Here, unlike a stipulation to an offender score that included juvenile offenses that “washed out” as a matter of law, Hickman did not agree to a punishment in excess of the court’s statutory authority. Rather, he merely resolved the factual issue of whether his Oregon conviction was equivalent to a Washington class B felony conviction. Accordingly, Goodwin does not alter our conclusion that Hickman waived his right to appeal the sentencing court’s inclusion of his out-of-state conviction in his offender score calculation.

Nor does Goodwin prevent the sentencing court’s use of Hickman’s prior Washington convictions to calculate his offender score without first engaging in a same criminal conduct analysis. The Goodwin court specifically recognized that a defendant who stipulates to his Washington convictions may waive the right to argue on appeal that several of those earlier convictions should have been counted as the *908same criminal conduct.1 146 Wn.2d at 875. The Goodwin court noted that application of the same criminal conduct statute involves both factual determinations and the exercise of sentencing court discretion. 146 Wn.2d at 875. Similarly here, the comparability question raises factual issues that we cannot review.

Accordingly, we affirm.

Quinn-Brintnall, A.C.J., and Bridgewater, J., affirm.

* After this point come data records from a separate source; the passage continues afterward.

/-- The type in which A is read (R18): f32 for the f32 operations of atm, whose OP is 1, 6 or 7 (Table 11.3). -/
def aType (i : Instr) : OpTy :=
  let op := i.operands.mods 0 4
  if i.opcode == 0x248 && (op == 1 || op == 6 || op == 7) then .f32 else .int

/-- The operand words a lane hands to a record: na words of A, nb of B, nc of C, nd of D. -/
def Env.valsOf (e : Env) (s : State) (na nb nc nd : Nat) (l : Nat) : LaneVals :=
  { lane := l
    a := if na == 0 then [] else if na == 1 then [e.word s (aType e.i) e.o.a l] else e.words s na false e.o.a l
    b := if nb == 0 then [] else e.words s nb false e.o.b l
    c := if nc == 0 then [] else e.words s nc false e.o.c l
    d := if nd == 0 then [] else e.words s nd false e.o.d l }

/-- Word k of the operand words of a lane. -/
def LaneVals.a0 (v : LaneVals) : Word := v.a.headD 0
def LaneVals.b0 (v : LaneVals) : Word := v.b.headD 0
def LaneVals.c0 (v : LaneVals) : Word := v.c.headD 0

/-- Finish an instruction whose accesses were tried: write its results, or suspend its lanes after it. The room for the
record is tested on the state before any effect (R222). -/
def State.complete (s : State) (e : Env) (x : Suspension) (t : Try) : State :=
  match t.wait with
  | none => t.s.writeRegs e.c.wid t.ws
  | some w =>
    match s.suspend? e { x with wait := w } with
    | none => s.raiseAll e x.lanes 0x20 0 0
    | some _ => t.s.suspend e { x with wait := w, results := t.ws }

/-- The displacement of an address (R254). -/
def dispOf (o : Operands) : Int := toSigned (bitsOf o.xm 0 16) 16

/-- The offset an address operand forms (R254). -/
def offsetOf (o : Operands) (b : Word) : Nat := (((b.toNat : Int) + dispOf o) % 2 ^ 32).toNat

/-- Lanes whose access of z bytes passes R254, and the traps of the others. -/
def State.checkLanes (s : State) (e : Env) (shared : Bool) (z : Nat) (off : Nat → Nat) : List Nat × List LaneTrap :=
  (e.p.filter (fun l => s.checkAccess e.w shared (off l) z z == 0),
   (e.p.filter (fun l => s.checkAccess e.w shared (off l) z z != 0)).map (fun l =>
     { lane := l, code := s.checkAccess e.w shared (off l) z z, faddr := off l }))

/-- Owned lines among accesses of z bytes at offsets (R238). -/
def State.blockers (s : State) (w : Warp) (shared : Bool) (z : Nat) (offs : List Nat) : List LineKey :=
  (offs.flatMap (fun o => s.ownedLines w shared o z)).eraseDups

/-- Lines of the frame of a task warp (R328). -/
def State.frameLines (s : State) (w : Warp) : List Nat :=
  if w.kind == .task then linesOf (s.spaceAddr w false (w.tcb.toNat + 64)) (64 * w.frame) else []

/-- A core's scratchpad cache holds a line (R212): one filled, or one of the frame of a task on that core (R328). -/
def State.holdsLine (s : State) (die core line : Nat) : Bool :=
  (s.core die core).spadLines.contains line || (s.warpsOn die core).any (fun w => (s.frameLines w).contains line)

/-- Lines of accesses that the core's scratchpad cache does not hold (R212). -/
def State.missing (s : State) (w : Warp) (z : Nat) (offs : List Nat) : List Nat :=
  ((offs.flatMap (fun o => linesOf (s.spaceAddr w false o) z)).filter (fun k => !s.holdsLine w.die w.core k)).eraseDups

/-- Opcodes that store or are atomic, which ISS and PRF count (R244). -/
def isStoreOp (opc : Nat) : Bool := opc == 0x241 || opc == 0x243 || opc == 0x248 || opc == 0x249 || opc == 0x1EB

/-- A store or atomic that was issued and has not been made. -/
def Record.unmade (r : Record) : Bool :=
  r.state == .waiting && !r.before && isStoreOp r.opc &&
    (match r.wait with
     | .lines _ => true
     | .det _ _ _ => true
     | _ => false)

/-- How many of a warp's stores and atomics have been made (R244). -/
def Warp.made (w : Warp) : Nat := w.iss - (w.records.filter Record.unmade).length

/-- A store or atomic is issued: ISS counts it (R244). -/
def State.noteStore (s : State) (wid : Nat) : State := s.modWarp wid (fun w => { w with iss := w.iss + 1 })

/-- The bytes of a loaded register image (Table 11.2). -/
def loadImage (sz : Nat) (bs : List Byte) : List Word :=
  let v := bytesToNat bs
  match sz with
  | 2 => [BitVec.ofInt 32 (toSigned v 8)]
  | 4 => [BitVec.ofInt 32 (toSigned v 16)]
  | _ => (List.range (szRegs sz)).map (fun k => BitVec.ofNat 32 (v / 2 ^ (32 * k)))

/-- The bytes a store takes from its data words (Table 11.2). -/
def storeBytes (sz : Nat) (ws : List Word) : List Byte := (ws.flatMap (fun w => natToBytes 4 w.toNat)).take (szBytes sz)

/-- The loads of given lanes (R258): they wait for owned lines, and for missing lines of the scratchpad. -/
def loadTry (i : Instr) (shared : Bool) (s : State) (w : Warp) (vs : List LaneVals) : Try :=
  let o := i.operands
  let sz := o.mods 0 3
  let z := szBytes sz
  let offs := vs.map (fun v => offsetOf o v.b0)
  let ks := s.blockers w shared z offs
  let ms := if shared then [] else s.missing w z offs
  if !ks.isEmpty then { s := s, wait := some (.lines ks) }
  else if !ms.isEmpty then { s := s, wait := some (.fill ms) }
  else
    { s := s
      ws := vs.flatMap (fun v =>
        dstWrites v.lane o.d (loadImage sz (s.spaceBytes (w.space shared) (s.spaceAddr w shared (offsetOf o v.b0)) z))) }

/-- The stores of given lanes, in ascending order (R258); n is their place among the warp's stores. -/
def storeTry (i : Instr) (shared : Bool) (n : Nat) (s : State) (w : Warp) (vs : List LaneVals) : Try :=
  let o := i.operands
  let sz := o.mods 0 3
  let ks := s.blockers w shared (szBytes sz) (vs.map (fun v => offsetOf o v.b0))
  if !ks.isEmpty then { s := s, wait := some (.lines ks) }
  else
    { s := vs.foldl (fun s v =>
        s.spaceWrite (w.space shared) (s.spaceAddr w shared (offsetOf o v.b0)) (storeBytes sz v.a) (some (w.wid, n))) s }

/-- Lanes whose access by an H form passes R254, and the traps of the others. -/
def State.hLanes (s : State) (e : Env) : List Nat × List LaneTrap :=
  let opc := e.i.opcode
  if e.o.form == .h && (opc == 0x240 || opc == 0x241) then
    s.checkLanes e true (szBytes (e.o.mods 0 3)) (fun l => offsetOf e.o (e.b s l))
  else ([], [])

/-- The owned lines that an H form meets in its lanes (R256). -/
def State.hBlockers (s : State) (e : Env) : List LineKey :=
  s.blockers e.w true (szBytes (e.o.mods 0 3)) ((s.hLanes e).1.map (fun l => offsetOf e.o (e.b s l)))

The court based its conclusion on State v. Nitsch, 100 Wn. App. 512, 997 P.2d 1000 (2000). Goodwin, 146 Wn.2d at 875. There, the defendant argued that his offender score was incorrect because his crimes were the same criminal conduct. Nitsch, 100 Wn. App. at 518. The Nitsch court rejected the argument because the defendant acknowledged the standard range sentence for his crimes in a presentence report. Nitsch, 100 Wn. App at 521-22. The standard range sentences for a crime depend on the defendant’s offender score and criminal history. See Nitsch, 100 Wn. App. at 522; former RCW 9.94A.310 (2000). Thus, the court held that the defendant had implicitly agreed that the corresponding offender score was correct and that his crimes were not the same criminal conduct. Nitsch, 100 Wn. App. at 521-22. The defendant had not contended at sentencing that his priors constituted the same criminal conduct, and the Nitsch court reasoned that “[t]he trial court.. . should not he required, without invitation, to identify the presence or absence of the [same criminal conduct] issue and rule thereon.” 100 Wn. App. at 525.

Here, defense counsel did state: “And we did put down [an offender score off eight on the second page [of the plea agreement] and he did initial that. The problem in this case is he had some concurrent convictions that he interprets as being the same criminal act and that was the issue, and [the prosecutor] made our agreement to eight as being part of the plea offer.” Report of Proceedings at 9 (emphasis added). But, read in context, defense counsel was not raising the same criminal conduct issue. Rather, he was merely explaining why the prosecutor and he had handwritten in Hickman’s stipulation to his offender score, as opposed to stipulating thereto on a separate form.